Now, rather than pay £7 million in inheritance tax, the owner’s have decided to donate the portrait to the public. On Monday, it was announced in Oxford that the painting has been allocated to the Ashmolean by the Arts Council England under the Acceptance in Lieu of Inheritance scheme.
The Director of the Ashmolean, Professor Christopher Brown, called the painting “extraordinary.” He added: “The portrait is of supreme importance for the study of 19th century British art and it will be shown with the museum’s world-renowned Pre-Raphaelite collection.”
The actress Emma Thompson has written and featured in a film called Effie about the painting which is due to be released later this year.

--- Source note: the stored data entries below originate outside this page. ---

-- ==== Sys2Proof/Laws/State.lean ====
section
/-!
SUPPORT. One lemma per field per update of the state, true by `rfl`, so that no proof unfolds a record update.
-/

namespace Sys2Proof.Machine

@[simp] theorem State.advance_pc (s : State) (p : Addr) : (s.advance p).pc = p.succ := rfl
@[simp] theorem State.advance_acc (s : State) (p : Addr) : (s.advance p).acc = s.acc := rfl
@[simp] theorem State.advance_mem (s : State) (p : Addr) : (s.advance p).mem = s.mem := rfl
@[simp] theorem State.advance_out (s : State) (p : Addr) : (s.advance p).out = s.out := rfl
@[simp] theorem State.advance_status (s : State) (p : Addr) : (s.advance p).status = s.status := rfl
@[simp] theorem State.advance_channel (s : State) (p : Addr) : (s.advance p).channel = s.channel := rfl
@[simp] theorem State.advance_otcTable (s : State) (p : Addr) : (s.advance p).otcTable = s.otcTable := rfl

@[simp] theorem State.jump_pc (s : State) (a : Addr) : (s.jump a).pc = a.castSucc := rfl
@[simp] theorem State.jump_acc (s : State) (a : Addr) : (s.jump a).acc = s.acc := rfl
@[simp] theorem State.jump_mem (s : State) (a : Addr) : (s.jump a).mem = s.mem := rfl
@[simp] theorem State.jump_out (s : State) (a : Addr) : (s.jump a).out = s.out := rfl
@[simp] theorem State.jump_status (s : State) (a : Addr) : (s.jump a).status = s.status := rfl
@[simp] theorem State.jump_channel (s : State) (a : Addr) : (s.jump a).channel = s.channel := rfl
@[simp] theorem State.jump_otcTable (s : State) (a : Addr) : (s.jump a).otcTable = s.otcTable := rfl

@[simp] theorem State.setAcc_pc (s : State) (v : Word) : (s.setAcc v).pc = s.pc := rfl
@[simp] theorem State.setAcc_acc (s : State) (v : Word) : (s.setAcc v).acc = v := rfl
@[simp] theorem State.setAcc_mem (s : State) (v : Word) : (s.setAcc v).mem = s.mem := rfl
@[simp] theorem State.setAcc_out (s : State) (v : Word) : (s.setAcc v).out = s.out := rfl
@[simp] theorem State.setAcc_status (s : State) (v : Word) : (s.setAcc v).status = s.status := rfl
@[simp] theorem State.setAcc_channel (s : State) (v : Word) : (s.setAcc v).channel = s.channel := rfl
@[simp] theorem State.setAcc_otcTable (s : State) (v : Word) : (s.setAcc v).otcTable = s.otcTable := rfl

@[simp] theorem State.store_pc (s : State) (a : Addr) (v : Word) : (s.store a v).pc = s.pc := rfl
@[simp] theorem State.store_acc (s : State) (a : Addr) (v : Word) : (s.store a v).acc = s.acc := rfl
@[simp] theorem State.store_mem (s : State) (a : Addr) (v : Word) : (s.store a v).mem = s.mem.write a v := rfl
@[simp] theorem State.store_out (s : State) (a : Addr) (v : Word) : (s.store a v).out = s.out := rfl
@[simp] theorem State.store_status (s : State) (a : Addr) (v : Word) : (s.store a v).status = s.status := rfl
@[simp] theorem State.store_channel (s : State) (a : Addr) (v : Word) : (s.store a v).channel = s.channel := rfl
@[simp] theorem State.store_otcTable (s : State) (a : Addr) (v : Word) : (s.store a v).otcTable = s.otcTable := rfl

@[simp] theorem State.append_pc (s : State) (t : List Char) : (s.append t).pc = s.pc := rfl
@[simp] theorem State.append_acc (s : State) (t : List Char) : (s.append t).acc = s.acc := rfl
@[simp] theorem State.append_mem (s : State) (t : List Char) : (s.append t).mem = s.mem := rfl
@[simp] theorem State.append_out (s : State) (t : List Char) : (s.append t).out = s.out ++ t := rfl
@[simp] theorem State.append_status (s : State) (t : List Char) : (s.append t).status = s.status := rfl
@[simp] theorem State.append_channel (s : State) (t : List Char) : (s.append t).channel = s.channel := rfl
@[simp] theorem State.append_otcTable (s : State) (t : List Char) : (s.append t).otcTable = s.otcTable := rfl

@[simp] theorem State.setPhase_pc (s : State) (ph : Phase) : (s.setPhase ph).pc = s.pc := rfl
@[simp] theorem State.setPhase_acc (s : State) (ph : Phase) : (s.setPhase ph).acc = s.acc := rfl
@[simp] theorem State.setPhase_mem (s : State) (ph : Phase) : (s.setPhase ph).mem = s.mem := rfl
@[simp] theorem State.setPhase_out (s : State) (ph : Phase) : (s.setPhase ph).out = s.out := rfl
@[simp] theorem State.setPhase_status (s : State) (ph : Phase) : (s.setPhase ph).status = { s.status with phase := ph } := rfl
@[simp] theorem State.setPhase_channel (s : State) (ph : Phase) : (s.setPhase ph).channel = s.channel := rfl
@[simp] theorem State.setPhase_otcTable (s : State) (ph : Phase) : (s.setPhase ph).otcTable = s.otcTable := rfl

@[simp] theorem raiseHalt_pc (c : HaltCause) (s : State) : (raiseHalt c s).pc = s.pc := rfl
@[simp] theorem raiseHalt_acc (c : HaltCause) (s : State) : (raiseHalt c s).acc = s.acc := rfl
@[simp] theorem raiseHalt_mem (c : HaltCause) (s : State) : (raiseHalt c s).mem = s.mem := rfl
@[simp] theorem raiseHalt_out (c : HaltCause) (s : State) : (raiseHalt c s).out = s.out := rfl
@[simp] theorem raiseHalt_status (c : HaltCause) (s : State) : (raiseHalt c s).status = ⟨.halted, some s.pc, some c⟩ := rfl
@[simp] theorem raiseHalt_channel (c : HaltCause) (s : State) : (raiseHalt c s).channel = s.channel := rfl
@[simp] theorem raiseHalt_otcTable (c : HaltCause) (s : State) : (raiseHalt c s).otcTable = s.otcTable := rfl

@[simp] theorem RunStatus.runningStatus_phase : RunStatus.runningStatus.phase = .running := rfl
@[simp] theorem RunStatus.runningStatus_haltAddr : RunStatus.runningStatus.haltAddr = none := rfl
@[simp] theorem RunStatus.runningStatus_haltCause : RunStatus.runningStatus.haltCause = none := rfl

end Sys2Proof.Machine
end

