/-- The outcome of the input step that takes a word: the end-of-memory check decides it (R88, R161). -/
theorem stepOutcome_endCheck_of_running {s : State} (hrun : s.status.phase = .running) :
    (endCheck s).stepOutcome = some (if s.pc = 100 then .halted 100 .noMore else .continues) := by
  split_ifs with hend
  · exact stepOutcome_of_haltedWith (haltedWith_endCheck_of_pc_eq hrun (congrArg Fin.val hend))
  · rw [endCheck_of_pc_le (Nat.le_of_lt_succ (Fin.val_lt_last hend))]
    exact stepOutcome_of_running hrun

/-- Settles O27: `run_malformed` is the wait. Where a word follows `n` malformed answers it is the first answer of the state
after `n` steps, and step `n + 1` takes it. -/
theorem inpRetriesUntilAWord : Obligations.InpRetriesUntilAWord := by
  refine ⟨fun n s v rest hwait hch => ?word, fun k s hwait hall => ?noWord⟩
  case word =>
    have hretry (k : Nat) (hk : k ≤ n) :
        Host.Core.run Sys2Proof.core k s = .next { s with channel := s.channel.drop k } := by
      refine run_malformed k hwait fun ans hans => ?_
      rw [hch, List.take_append_of_le_length (by simpa using hk)] at hans
      exact List.eq_of_mem_replicate (List.mem_of_mem_take hans)
    refine ⟨fun k hk => ⟨hretry k hk, stepOutcome_of_waiting hwait⟩, ?_⟩
    have hfirst : s.channel.drop n = .word v :: rest := by rw [hch, List.drop_left' List.length_replicate]
    exact ⟨_, run_succ_last (hretry n le_rfl) (step_word hwait hfirst), endCheck_acc _, endCheck_channel _, endCheck_pc _,
      endCheck_out _, fun b => congrArg (Memory.read · b) (endCheck_mem _), stepOutcome_endCheck_of_running rfl⟩
  case noWord =>
    exact ⟨_, run_malformed k hwait fun ans hans => hall ans (List.mem_of_mem_take hans), rfl, rfl, rfl, rfl,
      fun _ => rfl⟩

end Sys2Proof.Machine
end

section
/-! The cycle engine and the block interface (spec/40_cycle_engine.md R82 to R96, spec/60_exceptions.md R180). -/

namespace Sys2Proof.Machine

/-- Settles O25: the table evaluated at the four causes. -/
theorem haltCauseTable : Obligations.HaltCauseTable := by
  unfold Obligations.HaltCauseTable
  decide

/-! ### The step -/

/-- Settles O33: `exec` always answers a next state, and the two clauses on the check are its two cases. -/
theorem stepRunsTheDecodedInstruction : Obligations.StepRunsTheDecodedInstruction := by
  intro s p hrun hpc
  obtain ⟨t, hexec, hstep⟩ := exists_exec_step hrun hpc
  refine ⟨t, hexec, hstep, fun htrun hend => ?fires, fun hno => if_neg ?quiet⟩
  case fires =>
    rw [endCheck, if_pos ⟨htrun, hend⟩]
    exact ⟨haltedWith_raiseHalt .noMore t, onlyStatus_raiseHalt .noMore t⟩
  case quiet => exact fun ⟨htrun, hend⟩ => hno.elim (· htrun) hend.not_ge

/-- Settles O35: the step answers something else in WAIT_INPUT, in HALTED, and in RUNNING at a cell. -/
theorem onlyPc100Faults : Obligations.OnlyPc100Faults := by
  refine fun s f => ⟨fun h => ?_, fun ⟨hf, hrun, hpc⟩ => hf ▸ step_outside hrun (Fin.ext hpc)⟩
  cases hphase : s.status.phase with
  | halted => exact nomatch (step_halted hphase).symm.trans h
  | waitInput => exact nomatch (step_waiting hphase).symm.trans h
  | running =>
    obtain ⟨p, hpc⟩ | hpc := s.pc.eq_castSucc_or_eq_last
    · obtain ⟨t, -, hstep⟩ := exists_exec_step hphase hpc
      exact nomatch hstep.symm.trans h
    · cases (step_outside hphase hpc).symm.trans h
      exact ⟨rfl, rfl, congrArg Fin.val hpc⟩

/-! ### Ports -/

theorem inReq_iff (s : State) : s.inReq = true ↔ s.status.phase = .waitInput := decide_eq_true_iff

theorem inReq_eq_false {s : State} (h : s.status.phase ≠ .waitInput) : s.inReq = false := decide_eq_false h

theorem inAns_of_waiting {s : State} (ans : Answer) (h : s.status.phase = .waitInput) :
    inAns ans s = inputStep ans s := if_pos ((inReq_iff s).2 h)

theorem inAns_of_not_waiting {s : State} (ans : Answer) (h : s.status.phase ≠ .waitInput) : inAns ans s = s :=
  if_neg ((inReq_iff s).not.2 h)

theorem stepReq_of_running {s : State} (h : s.status.phase = .running) : stepReq s = step s := by
  simp [stepReq, step, engineStep, h]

Meanwhile, my copy of my grandfather’s portrait hangs in my dining room, showing Stephen Comerford standing Ruskin-like in a rugged setting, on a rock before a waterfall, with a cane in one hand, his hat in the other, dressed in cravat and coat. He too is an incongruously urbane figure who might have been cut out from another picture and arbitrarily superimposed on the background.
His portrait was an act of staking his claim to an affinity with the Victorian artists of his time and the values that inspired the Pre-Raphaelite Brotherhood and the Arts and Crafts Movement. But his two marriages appear to have been happy, and I cannot say that he was alienated from the life and beauty that surrounded him.